-- Work instructions --
Write out exactly the lines of the entries below from the one holding "match rs.find? fun" to the one holding "def putRules (m", inclusive, and leave out all other lines.

[Stored items]
/-- The first pair of valid rules that overlap. -/
def overlapIn : List (Nat × Nat) → Option (Nat × Nat)
  | [] => none
  | (a, ra) :: rest =>
    match rest.find? fun e => rValid ra && rValid e.2 && rSpace ra == rSpace e.2
        && decide (rStart ra ≤ rEnd e.2 ∧ rStart e.2 ≤ rEnd ra) with
    | some (b, _) => some (a, b)
    | none => overlapIn rest

/-- The first failure of a rule set of gate `g`, as (RESULT, RULEA, RULEB): rules in order, then overlaps. -/
def setBad (g : Nat) (rs : List (Nat × Nat)) (preced : Bool) : Option (Nat × Nat × Nat) :=
  match rs.find? fun e => ruleBad g e.2 != 0 with
  | some (n, r) => some (ruleBad g r, n, 0)
  | none => if preced then none else (overlapIn rs).map fun (a, b) => (3, a, b)

/-- Precedence mode (R289). -/
def State.preced (s : State) : Bool := s.rdb fCHK_CTL_PRECED 0

/-- The first failure among the staged sets of `gs`. -/
def State.stagedBad (s : State) (gs : List Nat) : Option (Nat × Nat × Nat × Nat) :=
  gs.findSome? fun g => (setBad g (rulesOf s.chk.staged g) s.preced).map fun f => (g, f)

/-- The refusal recorded in CHK_LOADERR. -/
def State.loadErr (s : State) (g a b : Nat) : State :=
  ((s.wr fCHK_LOADERR_GATE 0 g).wr fCHK_LOADERR_RULEA 0 a).wr fCHK_LOADERR_RULEB 0 b

/-! ### Commits (R293 to R295) -/

/-- A pending commit, or one being validated, names gate `g`. -/
def State.gateTaken (s : State) (g : Nat) : Bool :=
  (s.chk.pend.any fun c => c.gates.contains g) || (match s.chk.checking with | some c => c.gates.contains g | none => false)

/-- Staging writes of gate `g` are discarded (R293, R294). -/
def State.stagingShut (s : State) (g : Nat) : Bool := s.gateTaken g || s.rdb fCHK_GATE_SBUSY g

/-- The gates of CHK_CMASK. -/
def State.maskGates (s : State) : List Nat :=
  (List.range 65).filter fun g => bitOf (s.rd fCHK_CMASK_GATES (g / 32)) (g % 32)

/-- Accesses of gate `g` checked under the set before the last swap and still in flight (R294): at a port what it sends, for a check is
made as its message starts to leave; at the internal gate what waits to enter the core. -/
def State.oldSet (s : State) (g : Nat) : Nat :=
  let old := some (1 - s.rd fCHK_GATE_EPOCH g)
  if g < 64 then
    match SMap.get none s.swc.sending g with
    | some sn => if sn.chk = old then 1 else 0
    | none => 0
  else (s.swc.waiting.filter fun w => w.1 == 92 && w.2.1.chk == old).length

/-- The rules of gate `g` in copy `m` replaced by `rs`. -/
def putRules (m : SMap Nat) (g : Nat) (rs : List (Nat × Nat)) : SMap Nat :=
  rs.foldl (fun m e => SMap.set 0 m (4096 * g + e.1) e.2) (m.keep fun k _ => k / 4096 != g)

/-- NRULES brought up to date. -/
def State.countRules (s : State) (g : Nat) : State :=
  s.wr fCHK_GATE_NRULES g ((rulesOf s.chk.active g).filter fun e => rValid e.2).length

-- Solution --
  match rs.find? fun e => ruleBad g e.2 != 0 with
  | some (n, r) => some (ruleBad g r, n, 0)
  | none => if preced then none else (overlapIn rs).map fun (a, b) => (3, a, b)

/-- Precedence mode (R289). -/
def State.preced (s : State) : Bool := s.rdb fCHK_CTL_PRECED 0

/-- The first failure among the staged sets of `gs`. -/
def State.stagedBad (s : State) (gs : List Nat) : Option (Nat × Nat × Nat × Nat) :=
  gs.findSome? fun g => (setBad g (rulesOf s.chk.staged g) s.preced).map fun f => (g, f)

/-- The refusal recorded in CHK_LOADERR. -/
def State.loadErr (s : State) (g a b : Nat) : State :=
  ((s.wr fCHK_LOADERR_GATE 0 g).wr fCHK_LOADERR_RULEA 0 a).wr fCHK_LOADERR_RULEB 0 b

/-! ### Commits (R293 to R295) -/

/-- A pending commit, or one being validated, names gate `g`. -/
def State.gateTaken (s : State) (g : Nat) : Bool :=
  (s.chk.pend.any fun c => c.gates.contains g) || (match s.chk.checking with | some c => c.gates.contains g | none => false)

/-- Staging writes of gate `g` are discarded (R293, R294). -/
def State.stagingShut (s : State) (g : Nat) : Bool := s.gateTaken g || s.rdb fCHK_GATE_SBUSY g

/-- The gates of CHK_CMASK. -/
def State.maskGates (s : State) : List Nat :=
  (List.range 65).filter fun g => bitOf (s.rd fCHK_CMASK_GATES (g / 32)) (g % 32)

/-- Accesses of gate `g` checked under the set before the last swap and still in flight (R294): at a port what it sends, for a check is
made as its message starts to leave; at the internal gate what waits to enter the core. -/
def State.oldSet (s : State) (g : Nat) : Nat :=
  let old := some (1 - s.rd fCHK_GATE_EPOCH g)
  if g < 64 then
    match SMap.get none s.swc.sending g with
    | some sn => if sn.chk = old then 1 else 0
    | none => 0
  else (s.swc.waiting.filter fun w => w.1 == 92 && w.2.1.chk == old).length

/-- The rules of gate `g` in copy `m` replaced by `rs`. -/
def putRules (m : SMap Nat) (g : Nat) (rs : List (Nat × Nat)) : SMap Nat :=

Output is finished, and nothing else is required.